With bradycardia, the pulse is always slow. Usually, the indicators are about 50-60 beats per minute. Without treatment, the heartbeat slows down, and accordingly, the speed of blood flow through the vessels decreases. There is a danger for the cerebral cortex, since it is very sensitive to oxygen content. There is a decrease in the processes of removing by-products, carbon dioxide.

Good or bad?

It is impossible to give a clear answer to the question of whether bradycardia is good or bad. This is due to the fact that everything depends on the individual characteristics of a person, his well-being. Not only objective data are important, but also subjective sensations and the patient's well-being. Bradycardia is often observed in completely healthy people who have never complained about their heart or circulatory system.

Tachycardia and bradycardia syndrome

Tachycardia and bradycardia syndrome may accompany myocarditis, cardiomyopathy, heart defects, and even vegetative-vascular dystonia. Premature babies are at risk. Family history is also important: a tendency to arrhythmia, tachycardia, and bradycardia in grandparents and parents. People with a high risk of developing allergic reactions, with neuropsychiatric pathologies, and frequent stress are also at risk. A tendency to a slow heart rate is observed in people who are passive and phlegmatic by nature. The heart works more slowly in children with reduced body weight. Some medications and physiotherapy procedures can act in a similar way.

Epidemiology

According to statistics, every fourth person on the planet suffers from bradycardia. About two thirds of all cases of the disease are bradycardia, which develops against the background of cardiovascular diseases (66% of cases). About 6% of cases are bradycardia, which develops against the background of nervous and mental diseases, 3% are bradycardia against the background of hormonal imbalance and metabolic processes, about 15% are against the background of osteochondrosis, other forms of bradycardia account for 10% of cases.

Causes bradycardia

It is believed that bradycardia is caused by anatomical, physiological mechanisms, and the constitution of the human body. Practicing cardiologists only partially share this point of view. Of course, everyone confirms: this is a slowdown in the heart's work, and it can be considered both as a normal variant and as a pathology. But there is no unanimous opinion regarding which heart rate indicator should be taken as a critical limit. Some are inclined to believe that bradycardia should be considered a condition in which the heart rate reaches values below 60 beats per minute. Others are inclined to believe that bradycardia can be considered values below 50 beats per minute. Bradycardia requires mandatory diagnostics and, if necessary, treatment.

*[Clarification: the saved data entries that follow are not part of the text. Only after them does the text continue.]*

-- ==== Sys2Proof/Machine/Window.lean ====
section
/-! DEFINITION. The register window target's part in station accesses (R5, R74): wide station registers, the shadows and held
words of each master, the messages an access becomes. The same serves the station page apertures (R290, R361, R499). -/

namespace Sys2Proof.Machine

/-- Words of the value whose low word stands at byte offset `b` of a station page (R74): 1 where it is not wide. -/
def wideSpan (page b : Nat) : Nat :=
  if page = 0 then
    if b < 0x480 && b % 8 == 0 then 2
    else if b = 0x520 then 8
    else if 0x600 ≤ b && b % 0x20 == 0xC then 2
    else 1
  else if page = 1 then
    if 0x200 ≤ b && b < 0x600 && b % 16 == 8 then 2
    else if 0x600 ≤ b && b < 0x680 && b % 8 == 0 then 2
    else 1
  else 1

/-- Byte offset of the low word of the wide value that holds an upper word at `b`, where there is one. -/
def wideBase (page b : Nat) : Option Nat :=
  ((List.range 7).map (fun k => b - 4 * (k + 1))).find? (fun a => decide (a < b) && decide (b < a + 4 * wideSpan page a) && a % 4 == 0 &&
    decide (1 < wideSpan page a))

/-- A read of a station page (R74): from the master's shadow, as a REG_RD, or 0 with SW_ERR where the station cannot be
reached. The next read of a low word ends the shadow that the last one left. A station the image does not populate has no window (R11, R7). `use` says, from the register address and the words, what the
answer is for. -/
def pageRead (id page n b : Nat) (peek : Bool) (use : Nat → Nat → StnUse) (s : State) : Option Nat × State :=
  if !s.populated n then (some 0, s)
  else
    let shadow := match wideBase page b with
      | some a => (s.wideOf id (pageBase page n + a) true).map (fun ws => ws.getD ((b - a) / 4 - 1) 0)
      | none => none
    match shadow with
    | some v => (some v, s)
    | none =>
      let s := s.when (decide (1 < wideSpan page b)) (dropWide id (pageBase page n + b) true)
      if s.unreachable n then (some 0, s.fs F.CANE_STAT_SW_ERR 1)
      else (none, issueAccess { tag := 0, stn := n, page := page, off := b / 4, n := wideSpan page b, peek := peek,
                                use := use (pageBase page n + b) (wideSpan page b) } s)

/-- A master's write of a station page: the low word of a wide register is held, its highest word sends both. -/
def winWrite (id page n b v : Nat) (s : State) : State :=
  if !s.populated n then s
  else if 1 < wideSpan page b then holdWide id (pageBase page n + b) false [v] s
  else
    let low := match wideBase page b with
      | some a => if wideSpan page a == 2 then (s.wideOf id (pageBase page n + a) false).map (fun ws => (a, ws)) else none
      | none => none
    let (off, ws, s) := match low with
      | some (a, ws) => (a / 4, ws ++ [v], dropWide id (pageBase page n + a) false s)
      | none => (b / 4, [v], s)
    if s.unreachable n then s.fs F.CANE_STAT_SW_ERR 1
    else issueAccess { tag := 0, stn := n, page := page, off := off, n := ws.length, peek := false, use := .posted, data := some ws } s

end Sys2Proof.Machine
end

Heart disease causing bradycardia

The main causes of life-threatening bradycardia are: sick sinus syndrome, second-degree atrioventricular block (especially second-degree atrioventricular block, Mobitz type II), third-degree atrioventricular block with a wide QRS complex.

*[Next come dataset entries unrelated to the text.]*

-- ==== Sys2Proof/Machine/Lehr.lean ====
section
/-! DEFINITION. The Lehr crash-dump service (chapter 13): requests, destinations, phases P0 to P5, deadlines, aborts. The
firmware's own progress (`lehrRun`) is taken at each tick and after each answer that moves it on. -/

namespace Sys2Proof.Machine

open Host (Outcome)

/-! ### Destinations (R308, R309) -/

/-- Values of a slot break R308's table. -/
def State.destBad (s : State) (d : Nat) : Bool :=
  let ty := s.fg (F.LEHR_DEST_CFG_TYPE d)
  let addr := s.rd64 (R.LEHR_DEST_ADDR_LO d) (R.LEHR_DEST_ADDR_HI d)
  let size := s.fg (F.LEHR_DEST_SIZE_MIB d)
  if ty = 3 then false
  else addr % 65536 != 0 || (ty == 0 && (addr >>> 40 != s.node || decide (4096 < size))) || (ty == 1 && addr >>> 40 == s.node)

def checkDest (d : Nat) (s : State) : State := s.fs (F.LEHR_DEST_CFG_BAD d) (b2n (s.destBad d))

/-- A write of a destination slot: word 0 CFG, 1 ADDR as one 64-bit value, 3 SIZE. HELD and FAILED are cleared by 1, also
while a dump runs; the rest is ignored then (R318). -/
def writeDest (d w v : Nat) (s : State) : State :=
  if s.lehr.running then
    if w = 0 then plainWrite (R.LEHR_DEST_CFG d) (BitVec.ofNat 32 (s.rdN (R.LEHR_DEST_CFG d) % 8 + v / 8 % 4 * 8)) s else s
  else
    let s := if w = 0 then plainWrite (R.LEHR_DEST_CFG d) (BitVec.ofNat 32 v) s
      else if w = 1 then s.wr64 (R.LEHR_DEST_ADDR_LO d) (R.LEHR_DEST_ADDR_HI d) v
      else if w = 3 then plainWrite (R.LEHR_DEST_SIZE d) (BitVec.ofNat 32 v) s
      else s
    checkDest d s

def execLehrDestWrite (id index4 word value64 : Nat) (s : State) : Outcome State Fault Refusal := s.act fun s =>
  ok (s.gate id (R.LEHR_DEST_CFG (index4 % 4)) .operator (writeDest (index4 % 4) word value64))

def State.destUsable (s : State) (d : Nat) : Bool :=
  s.fb (F.LEHR_DEST_CFG_EN d) && !s.fb (F.LEHR_DEST_CFG_HELD d) && !s.fb (F.LEHR_DEST_CFG_BAD d) &&
    (decide (2 ≤ s.fg (F.LEHR_DEST_CFG_TYPE d)) || s.fg (F.LEHR_DEST_SIZE_MIB d) != 0)

/-- Choose the copies (R309) and write their open headers. -/
def chooseDests (s : State) : State :=
  let usable := (List.range 4).filter s.destUsable
  let chosen := if s.fb F.LEHR_CTL_MIRROR_EN then usable.take 2 else usable.take 1
  let slots := if chosen.isEmpty then [4] else chosen
  let dest (d : Nat) : DumpDest :=
    if d = 4 then { slot := 4, ty := 3, size := keepBytes }
    else
      let ty := s.fg (F.LEHR_DEST_CFG_TYPE d)
      { slot := d, ty := ty, addr := s.rd64 (R.LEHR_DEST_ADDR_LO d) (R.LEHR_DEST_ADDR_HI d),
        size := (if ty = 3 then keepBytes else s.fg (F.LEHR_DEST_SIZE_MIB d) * 2 ^ 20) }
  let dests := slots.map dest
  let keep := dests.any (fun d => d.ty == 3)
  let s := if keep then clearKeep s else s
  let s := modLehr (fun l => { l with dests := dests }) s
  let s := s.fs F.LEHR_STAT_PRIMARY (slots.headD 0 % 4)
  let s := s.fs F.LEHR_STAT_MIRROR (slots.getD 1 0 % 4)
  let s := s.fs F.LEHR_STAT_MIRROR_ON (b2n (1 < slots.length))
  let s := s.fs F.LEHR_STAT_KEEP_ON (b2n keep)
  let s := dests.foldl (fun s d => if d.slot < 4 then s.fs (F.LEHR_DEST_CFG_FAILED d.slot) 0 else s) s
  (destIds s).foldl (fun s i => writeOpen i s) s

/-! ### Deadlines (R295 to R297) -/

/-- START_TS + TOTAL − SEAL_RES and START_TS + TOTAL. -/
def LehrState.sealLimit (l : LehrState) : Nat := l.startTs + l.total - l.sealRes
def LehrState.totalLimit (l : LehrState) : Nat := l.startTs + l.total

/-- Enter a phase (0 for P0) whose own deadline is `own`, where it has one. -/
def enterPhase (p : Nat) (own : Option Nat) (s : State) : State :=
  let l := s.lehr
  let (dl, lim) := match own with
    | some d => if l.sealLimit < d then (l.sealLimit, true) else (d, false)
    | none => (if p = 5 then l.totalLimit else l.sealLimit, true)
  modLehr (fun l => { l with deadline := dl, atLimit := lim, lateP5 := false }) (s.fs F.LEHR_STAT_PHASE (p + 1))

/-- DUMP_DEADLINE (R297). -/
def lateDump (p deadline : Nat) (atLimit : Bool) (s : State) : State :=
  let s := modLehr (fun l => { l with late := setBit l.late p true }) (s.fs F.LEHR_STAT_DEADLINE 1)
  let ctx := match s.lehr.req with | some ⟨_, _, _, .policy c _, _, _, _⟩ => c | _ => 0
  centralFault cDumpDeadline ctx none s.lehr.startTs (p + 8 * b2n atLimit + 2 ^ 32 * s.fg F.LEHR_NUM_NUM) deadline s

/-! ### The end of a dump (R307, R312, R314) -/

/-- End the dump with a result: holds, LAST registers, the event, the DUMP command, what the dump held back. -/
def finishDump (result : Nat) (sealed : Bool) (s : State) : State :=
  let l := s.lehr
  let alive := l.dests.filter (·.alive)
  let num := s.fg F.LEHR_NUM_NUM
  let s := if sealed && !l.aborted then
      alive.foldl (fun s d => if d.slot < 4 then s.fs (F.LEHR_DEST_CFG_HELD d.slot) 1 else s) s
    else s
  let mirror := sealed && decide (1 < l.dests.length) && (match l.dests[1]? with | some d => d.alive && d.slot < 4 | none => false) &&
    s.fb F.LEHR_STAT_MIRROR_ON
  let status := result + 4 * b2n l.single + 8 * s.fg F.LEHR_STAT_NOCUT + 16 * b2n l.trunc + 32 * b2n l.pert + 2 ^ 8 * l.late +
    2 ^ 16 * s.fg F.LEHR_STAT_PRIMARY + 2 ^ 18 * s.fg F.LEHR_STAT_MIRROR + 2 ^ 20 * b2n mirror
  let ended := if l.ended = 0 then s.ts else l.ended
  let s := s.wr64 R.LEHR_LAST_START_LO R.LEHR_LAST_START_HI l.startTs
  let s := s.wr64 R.LEHR_LAST_SEAL_LO R.LEHR_LAST_SEAL_HI ended
  let s := s.wr64 R.LEHR_LAST_BYTES_LO R.LEHR_LAST_BYTES_HI ((alive.head?.map (·.contLen)).getD 0)
  let s := s.wrN R.LEHR_LAST_STATUS status
  let s := s.fs F.LEHR_STAT_PHASE 0
  let s := match l.p1Dir with
    | some d => if l.keepDir == some d then s else unpinDir d s
    | none => s
  let s := modLehr (fun l => { asked := l.asked, keep := l.keep, keepSects := l.keepSects, keepHead := l.keepHead, keepDir := l.keepDir }) s
  let s := postEvent (s.fg F.LEHR_CTL_EVT_RING) ⟨3, num, ended, l.startTs + 2 ^ 64 * status, none⟩ s
  let code := if result = 0 then 0 else if result = 1 then 1 else if result = 2 then 0x0A else 0x06
  let s := match l.req with
    | some ⟨_, _, _, .command k, _, _, _⟩ => completeCmd k code num s
    | _ => s
  contResume (releaseWaiting s)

There are a number of diseases that cause bradycardia. For example, it can develop against the background of cardiac arrhythmia, angina pectoris, myocardial infarction, ischemic heart disease, endocarditis, pericarditis, and even hypotonic or hypertensive disease. In some cases, bradycardia can even be a harbinger of sudden death, heart failure.

Bradycardia and alcohol

There are also cases where alcohol causes bradycardia. This is observed with alcohol intoxication (if a person has consumed an excessive amount of alcohol), with regular and systematic alcohol consumption, against the background of alcoholism, when consuming low-quality alcohol, especially if the alcohol contains methanol, or the ethanol level is exceeded.

If a person has a history of heart disease, including bradycardia, alcohol should be excluded. It should also be taken into account that bradycardia may develop when taking certain medications and alcohol at the same time. Almost all alcohol poisoning, intoxication, and hangover syndromes are accompanied by bradycardia. This may be a temporary condition, or it may develop into a chronic pathology.

Drugs that cause bradycardia

There are a number of drugs that cause bradycardia: propanolol, enalapril, novocaine, quinidine, norpase, disopyramide, lidocaine, all potassium and magnesium preparations, calcium gluconate. Potentially, alcohol-containing infusions cause bradycardia.

  • Bisoprolol

Bisoprolol is prescribed one tablet 1-2 times a day. Normalizes the condition of the coronary vessels, improves automatism and other functions of the heart. Provides its nutrition and protection.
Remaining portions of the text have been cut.